Kingfisher had slowed his horse when the building had come into view. He sat staring at it for a moment, lips slightly parted, an unfamiliar, wistful expression on his face. I frowned at the building, trying to see whatever it was that he was seeing. You'd think he was taking stock of one of Yvelia's finest architectural wonders, but from where my aching ass was sitting, it looked a hell of a lot like a pub.

“We're sleeping there?” I asked, jerking my chin toward the place. The figure who'd stumbled out of the pub was on his hands and knees, now, vomiting into the snow.

“Maybe. Maybe not.” Kingfisher kicked his horse on, gesturing for me to follow. “We'll see how long it takes Ren to catch up.”

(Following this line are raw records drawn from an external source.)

-- ==== Sys2Proof/Machine/Alu.lean ====
section
/-! DEFINITION. The ALU instructions (43_alu.md). -/

namespace Sys2Proof.Machine

open Sys2Proof

/-! ### The thirteen operations as functions of (L, R) (43_alu.md R287); `none` is a result the spec leaves free -/

/-- (L + R) mod 2^N (43_alu.md R290). -/
def opAdd (n : Nat) (left right : BitVec n) : Option (BitVec n) := some (left + right)

/-- (L - R) mod 2^N (43_alu.md R291). -/
def opSub (n : Nat) (left right : BitVec n) : Option (BitVec n) := some (left - right)

/-- lo_N of the signed product (43_alu.md R292). -/
def opMuls (n : Nat) (left right : BitVec n) : Option (BitVec n) := some (BitVec.ofInt n (left.toInt * right.toInt))

/-- lo_N of the unsigned product (43_alu.md R293). -/
def opMulu (n : Nat) (left right : BitVec n) : Option (BitVec n) := some (BitVec.ofNat n (left.toNat * right.toNat))

/-- The signed quotient, rounded toward zero (PRESUMED, log 17); free for a zero divisor and for -2^(N-1) / -1
(43_alu.md R288, R294). -/
def opDivs (n : Nat) (left right : BitVec n) : Option (BitVec n) :=
  if right = 0 || (left.toInt == -(2 ^ (n - 1) : Int) && right.toInt == -1) then none
  else some (BitVec.ofInt n (left.toInt.tdiv right.toInt))

/-- The unsigned quotient; free for a zero divisor (43_alu.md R288, R295). -/
def opDivu (n : Nat) (left right : BitVec n) : Option (BitVec n) :=
  if right = 0 then none else some (BitVec.ofNat n (left.toNat / right.toNat))

/-- Bitwise AND (43_alu.md R296). -/
def opAnd (n : Nat) (left right : BitVec n) : Option (BitVec n) := some (left &&& right)

/-- Bitwise OR (43_alu.md R297). -/
def opOr (n : Nat) (left right : BitVec n) : Option (BitVec n) := some (left ||| right)

/-- Bitwise XOR (43_alu.md R298). -/
def opXor (n : Nat) (left right : BitVec n) : Option (BitVec n) := some (left ^^^ right)

/-- The shift left of ASL; free for an amount of N or more (43_alu.md R289, R299). -/
def opAsl (n : Nat) (left right : BitVec n) : Option (BitVec n) :=
  if n ≤ right.toNat then none else some (left <<< right.toNat)

/-- The shift left of LSL; free for an amount of N or more (43_alu.md R289, R300). -/
def opLsl (n : Nat) (left right : BitVec n) : Option (BitVec n) :=
  if n ≤ right.toNat then none else some (left <<< right.toNat)

/-- The shift right that copies bit N-1; free for an amount of N or more (43_alu.md R289, R301). -/
def opAsr (n : Nat) (left right : BitVec n) : Option (BitVec n) :=
  if n ≤ right.toNat then none else some (left.sshiftRight right.toNat)

/-- The shift right that fills with zeros; free for an amount of N or more (43_alu.md R289, R302). -/
def opLsr (n : Nat) (left right : BitVec n) : Option (BitVec n) :=
  if n ≤ right.toNat then none else some (left >>> right.toNat)

/-! ### The three operand forms (43_alu.md R284, R285) -/

/-- REG-REG-REG: `marked` is the note "Sign-extended". -/
def State.aluRrr (s : State) (op : (n : Nat) → BitVec n → BitVec n → Option (BitVec n)) (marked : Bool)
    (dst left right : Reg) (size : Size) : Result State :=
  .next (s.writeResult dst size marked (op _ (s.operand left size) (s.operand right size))).advance

/-- REG-REG-IMM, the immediate of instruction `m` (30_encoding.md R104). -/
def State.aluRri (s : State) (m : Mnemonic) (op : (n : Nat) → BitVec n → BitVec n → Option (BitVec n)) (marked : Bool)
    (dst left : Reg) (imm : BitVec 10) (size : Size) : Result State :=
  .next (s.writeResult dst size marked (op _ (s.operand left size) (s.immOperand m imm size))).advance

/-- REG-IMM: the destination is the left operand, the immediate that of instruction `m` (30_encoding.md R104). -/
def State.aluRi (s : State) (m : Mnemonic) (op : (n : Nat) → BitVec n → BitVec n → Option (BitVec n)) (marked : Bool)
    (dst : Reg) (imm : BitVec 16) (size : Size) : Result State :=
  .next (s.writeResult dst size marked (op _ (s.operand dst size) (s.immOperand m imm size))).advance

/-! ### XCHG, NOP, MOVEI -/

/-- XCHG: the next bundle has the other width, this one advances by its own (43_alu.md R281, 40_bundle.md R169). -/
def execXchg (s : State) : Result State := .next s.advance.flipXchg

/-- NOP, and the end of the program when End = 1 (43_alu.md R283). -/
def execNop (fin : Bool) (s : State) : Result State :=
  .next (if fin then s.advance.endRun else s.advance)

/-- MOVEI: the extended immediate (43_alu.md R329, 30_encoding.md R104, R131). -/
def execMovei (dst : Reg) (imm : BitVec 22) (s : State) : Result State :=
  .next (s.setX dst (s.immExt .movei imm)).advance

/-! ### REG-REG-REG forms -/

/-- ADD (43_alu.md R290). -/
def execAdd (dst left right : Reg) (size : Size) (s : State) : Result State :=
  s.aluRrr opAdd false dst left right size

/-- SUB (43_alu.md R291). -/
def execSub (dst left right : Reg) (size : Size) (s : State) : Result State :=
  s.aluRrr opSub false dst left right size

/-- MULS (43_alu.md R292). -/
def execMuls (dst left right : Reg) (size : Size) (s : State) : Result State :=
  s.aluRrr opMuls true dst left right size

/-- MULU (43_alu.md R293). -/
def execMulu (dst left right : Reg) (size : Size) (s : State) : Result State :=
  s.aluRrr opMulu false dst left right size

/-- DIVS (43_alu.md R294). -/
def execDivs (dst left right : Reg) (size : Size) (s : State) : Result State :=
  s.aluRrr opDivs true dst left right size

/-- DIVU (43_alu.md R295). -/
def execDivu (dst left right : Reg) (size : Size) (s : State) : Result State :=
  s.aluRrr opDivu false dst left right size

/-- AND (43_alu.md R296). -/
def execAnd (dst left right : Reg) (size : Size) (s : State) : Result State :=
  s.aluRrr opAnd false dst left right size

/-- OR (43_alu.md R297). -/
def execOr (dst left right : Reg) (size : Size) (s : State) : Result State :=
  s.aluRrr opOr false dst left right size

/-- XOR (43_alu.md R298). -/
def execXor (dst left right : Reg) (size : Size) (s : State) : Result State :=
  s.aluRrr opXor false dst left right size

/-- ASL (43_alu.md R299). -/
def execAsl (dst left right : Reg) (size : Size) (s : State) : Result State :=
  s.aluRrr opAsl true dst left right size

/-- LSL (43_alu.md R300). -/
def execLsl (dst left right : Reg) (size : Size) (s : State) : Result State :=
  s.aluRrr opLsl false dst left right size

/-- ASR (43_alu.md R301). -/
def execAsr (dst left right : Reg) (size : Size) (s : State) : Result State :=
  s.aluRrr opAsr true dst left right size

/-- LSR (43_alu.md R302). -/
def execLsr (dst left right : Reg) (size : Size) (s : State) : Result State :=
  s.aluRrr opLsr false dst left right size

/-! ### REG-REG-IMM forms -/

/-- ADDI (43_alu.md R303). -/
def execAddi (dst left : Reg) (imm : BitVec 10) (size : Size) (s : State) : Result State :=
  s.aluRri .addi opAdd false dst left imm size

/-- SUBI (43_alu.md R304). -/
def execSubi (dst left : Reg) (imm : BitVec 10) (size : Size) (s : State) : Result State :=
  s.aluRri .subi opSub false dst left imm size

/-- MULSI (43_alu.md R305). -/
def execMulsi (dst left : Reg) (imm : BitVec 10) (size : Size) (s : State) : Result State :=
  s.aluRri .mulsi opMuls true dst left imm size

/-- MULUI (43_alu.md R306). -/
def execMului (dst left : Reg) (imm : BitVec 10) (size : Size) (s : State) : Result State :=
  s.aluRri .mului opMulu false dst left imm size

/-- DIVSI (43_alu.md R307). -/
def execDivsi (dst left : Reg) (imm : BitVec 10) (size : Size) (s : State) : Result State :=
  s.aluRri .divsi opDivs true dst left imm size

/-- DIVUI (43_alu.md R308). -/
def execDivui (dst left : Reg) (imm : BitVec 10) (size : Size) (s : State) : Result State :=
  s.aluRri .divui opDivu false dst left imm size

/-- ANDI (43_alu.md R309). -/
def execAndi (dst left : Reg) (imm : BitVec 10) (size : Size) (s : State) : Result State :=
  s.aluRri .andi opAnd false dst left imm size

/-- ORI (43_alu.md R310). -/
def execOri (dst left : Reg) (imm : BitVec 10) (size : Size) (s : State) : Result State :=
  s.aluRri .ori opOr false dst left imm size

/-- XORI (43_alu.md R311). -/
def execXori (dst left : Reg) (imm : BitVec 10) (size : Size) (s : State) : Result State :=
  s.aluRri .xori opXor false dst left imm size

/-- ASLI (43_alu.md R312). -/
def execAsli (dst left : Reg) (imm : BitVec 10) (size : Size) (s : State) : Result State :=
  s.aluRri .asli opAsl true dst left imm size

/-- LSLI (43_alu.md R313). -/
def execLsli (dst left : Reg) (imm : BitVec 10) (size : Size) (s : State) : Result State :=
  s.aluRri .lsli opLsl false dst left imm size

/-- ASRI (43_alu.md R314). -/
def execAsri (dst left : Reg) (imm : BitVec 10) (size : Size) (s : State) : Result State :=
  s.aluRri .asri opAsr true dst left imm size

/-- LSRI (43_alu.md R315). -/
def execLsri (dst left : Reg) (imm : BitVec 10) (size : Size) (s : State) : Result State :=
  s.aluRri .lsri opLsr false dst left imm size

/-! ### REG-IMM forms -/

/-- ADDQ (43_alu.md R316). -/
def execAddq (dst : Reg) (imm : BitVec 16) (size : Size) (s : State) : Result State :=
  s.aluRi .addq opAdd false dst imm size

/-- SUBQ (43_alu.md R317). -/
def execSubq (dst : Reg) (imm : BitVec 16) (size : Size) (s : State) : Result State :=
  s.aluRi .subq opSub false dst imm size

/-- MULSQ (43_alu.md R318). -/
def execMulsq (dst : Reg) (imm : BitVec 16) (size : Size) (s : State) : Result State :=
  s.aluRi .mulsq opMuls true dst imm size

/-- MULUQ (43_alu.md R319). -/
def execMuluq (dst : Reg) (imm : BitVec 16) (size : Size) (s : State) : Result State :=
  s.aluRi .muluq opMulu false dst imm size

/-- DIVSQ (43_alu.md R320). -/
def execDivsq (dst : Reg) (imm : BitVec 16) (size : Size) (s : State) : Result State :=
  s.aluRi .divsq opDivs true dst imm size

/-- DIVUQ (43_alu.md R321). -/
def execDivuq (dst : Reg) (imm : BitVec 16) (size : Size) (s : State) : Result State :=
  s.aluRi .divuq opDivu false dst imm size

/-- ANDQ (43_alu.md R322). -/
def execAndq (dst : Reg) (imm : BitVec 16) (size : Size) (s : State) : Result State :=
  s.aluRi .andq opAnd false dst imm size

/-- ORQ (43_alu.md R323). -/
def execOrq (dst : Reg) (imm : BitVec 16) (size : Size) (s : State) : Result State :=
  s.aluRi .orq opOr false dst imm size

/-- XORQ (43_alu.md R324). -/
def execXorq (dst : Reg) (imm : BitVec 16) (size : Size) (s : State) : Result State :=
  s.aluRi .xorq opXor false dst imm size

/-- ASLQ (43_alu.md R325). -/
def execAslq (dst : Reg) (imm : BitVec 16) (size : Size) (s : State) : Result State :=
  s.aluRi .aslq opAsl true dst imm size

/-- LSLQ (43_alu.md R326). -/
def execLslq (dst : Reg) (imm : BitVec 16) (size : Size) (s : State) : Result State :=
  s.aluRi .lslq opLsl false dst imm size

/-- ASRQ (43_alu.md R327). -/
def execAsrq (dst : Reg) (imm : BitVec 16) (size : Size) (s : State) : Result State :=
  s.aluRi .asrq opAsr true dst imm size

/-- LSRQ (43_alu.md R328). -/
def execLsrq (dst : Reg) (imm : BitVec 16) (size : Size) (s : State) : Result State :=
  s.aluRi .lsrq opLsr false dst imm size

end Sys2Proof.Machine
end

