/-- The checks of a transfer that is not empty, in their order: source range, destination range, races (44_agu.md
R351). It races with the transfers in flight (R351 (3)) and with those that are copied and that no WAIT has ordered
(20_memory.md R76; log 10, which also takes a source over such a destination for a race, a case that R76 does not
list). An address below 0, under IMM_SIGNED, is out of range (log 22). -/
def Obligations.TransferChecksInOrder : Prop :=
  ∀ (i : Instr) (s : State) (q : Request), Instr.transfer i s = some q → 0 < q.len →
    (¬q.sourceIn s → exec i s = .fault (.addressFault q.src q.srcAddr q.len)) ∧
      (q.sourceIn s → ¬q.destinationIn s → exec i s = .fault (.addressFault q.dst q.dstAddr q.len)) ∧
      (q.sourceIn s → q.destinationIn s → s.newRaces q.record = true → exec i s = .refused .dmaRace) ∧
      (q.sourceIn s → q.destinationIn s → s.newRaces q.record = false → ∃ t, exec i s = .next t)

/-- Every transfer that an instruction starts has addresses that are a register or a register plus a base times 32,
the base extended as IMM_SIGNED says (30_encoding.md R104), and a length that is a multiple of 32, so that both its
ends are 32-byte aligned (20_memory.md R65). -/
def Obligations.TransferAlignment : Prop :=
  ∀ (i : Instr) (s t : State), exec i s = .next t →
    t.dmaq = s.dmaq ∨ ∃ tr, t.dmaq = s.dmaq ++ [tr] ∧
      (∃ (r : Reg) (base : BitVec 12), (tr.srcAddr : Int) = 32 * ((s.getX r).toNat + s.immOf i.mnemonic base)) ∧
      (∃ (r : Reg) (base : BitVec 12), (tr.dstAddr : Int) = 32 * ((s.getX r).toNat + s.immOf i.mnemonic base)) ∧
      tr.len % 32 = 0 ∧ tr.srcAddr % 32 = 0 ∧ tr.dstAddr % 32 = 0

/-- WAIT with no transfer in flight completes and orders every earlier transfer; with one it holds the core: its `exec`
leaves the state as it is, which is the model's way to say that the core has no step (log 12). The field `landed`, of
the transfers no WAIT has ordered, is the model's (log 10) (40_bundle.md R173; 44_agu.md R358; 20_memory.md R77). -/
def Obligations.WaitHoldsOrCompletes : Prop :=
  ∀ s : State,
    (s.dmaq = [] → exec .wait s = .next { s with pc := s.seqPc, landed := [] }) ∧
      (s.dmaq ≠ [] → exec .wait s = .next s)

/-- A step of the engine copies exactly one byte that was not copied yet, from its source place to its destination
place, changes no other byte and no other state, and leaves one byte less to copy (40_bundle.md R171). -/
def Obligations.EngineCopiesOneByte : Prop :=
  ∀ s : State, s.invariant = true → s.dmaq ≠ [] → s.sourcesHeld →
    ∃ t tr k, s.engineMove = .next t ∧ tr ∈ s.dmaq ∧ k < tr.len ∧ k ∉ tr.copied ∧
      t.byteAt tr.dst (tr.dstAddr + k) = s.byteAt tr.src (tr.srcAddr + k) ∧
      (∀ sp c, ¬(sp = tr.dst ∧ c = tr.dstAddr + k) → t.byteAt sp c = s.byteAt sp c) ∧
      t.remaining + 1 = s.remaining ∧
      t = { s with isram := t.isram, dsram := t.dsram, cache := t.cache, ram := t.ram, dmaq := t.dmaq
                   landed := t.landed, script := t.script }

/-- Once the core has stopped, the engine completes every transfer in flight in as many steps as there are bytes left,
and whatever order it takes every destination byte is the source byte as it was and no other byte changes
(40_bundle.md R171, R174; 20_memory.md R76). -/
def Obligations.StoppedMachineCompletesTransfers : Prop :=
  ∀ s : State, s.invariant = true → s.raceFree = true → s.sourcesHeld → s.status ≠ .running →
    ∃ t, runSteps s.remaining s = .next t ∧ t.dmaq = [] ∧
      (∀ tr ∈ s.dmaq, ∀ k, k < tr.len → k ∉ tr.copied →
        t.byteAt tr.dst (tr.dstAddr + k) = s.byteAt tr.src (tr.srcAddr + k)) ∧
      ∀ sp c, (∀ tr ∈ s.dmaq, ∀ k, k < tr.len → k ∉ tr.copied → ¬(sp = tr.dst ∧ c = tr.dstAddr + k)) →
        t.byteAt sp c = s.byteAt sp c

A scruffy stable hand took the horses when we dismounted. I attempted not to stare at the curved ram's horns poking out of the holes torn in the top of his woolen hat but did a piss poor job. I couldn't stop myself from wondering how they connected to his skull. The stable hand didn't seem to mind. He was all toothy smiles until I opened my bag up and tipped a sleepy Onyx out into the snow at my feet.

“Oooh, that's a good one! Rare. Never see the black tips on the ears and tail like that anymore. I'll gi' yer two cröna for it.”

“What?”

Onyx darted behind me, hackles up, as if he understood the stable hand and would take a finger if the stranger tried anything funny.

The stable hand eyed me shrewdly. “All right. Four cröna. That's all I can do, though. My wife'll kill me if—”

My hand reached for the hilt of the dagger at my thigh. “He's not for sale.”

“The human's gotten it into her head that the flea-ridden thing is a pet,” Fisher said, collecting one of the bags from his saddle. He moved quickly, retrieving the long, wrapped object he'd tucked under my saddle flap.

Onyx jumped into my arms, nestling into the crook of my elbow and hiding his face. “He does not have fleas.”

“That you know of,” Kingfisher said.

“What about this one, then? Is this one for sale?” The stable hand thumbed a hand in the direction of Carrion.

“What's your best offer?” Fisher asked.

“No!”

Kingfisher had the audacity to look bored when I slapped his arm. “No, the human isn't for sale either,” he said in a flat, annoyed tone. “Put him in a stall with some hay and cover him with a blanket. If I find out he's been harmed in any way...” Kingfisher's hand rested suggestively on Nimerelle'shilt, drawing the stable hand's attention to the menacing black sword. The fawn paled beneath his auburn beard. He recognized the action for what it was—a promise of pain—and acted accordingly.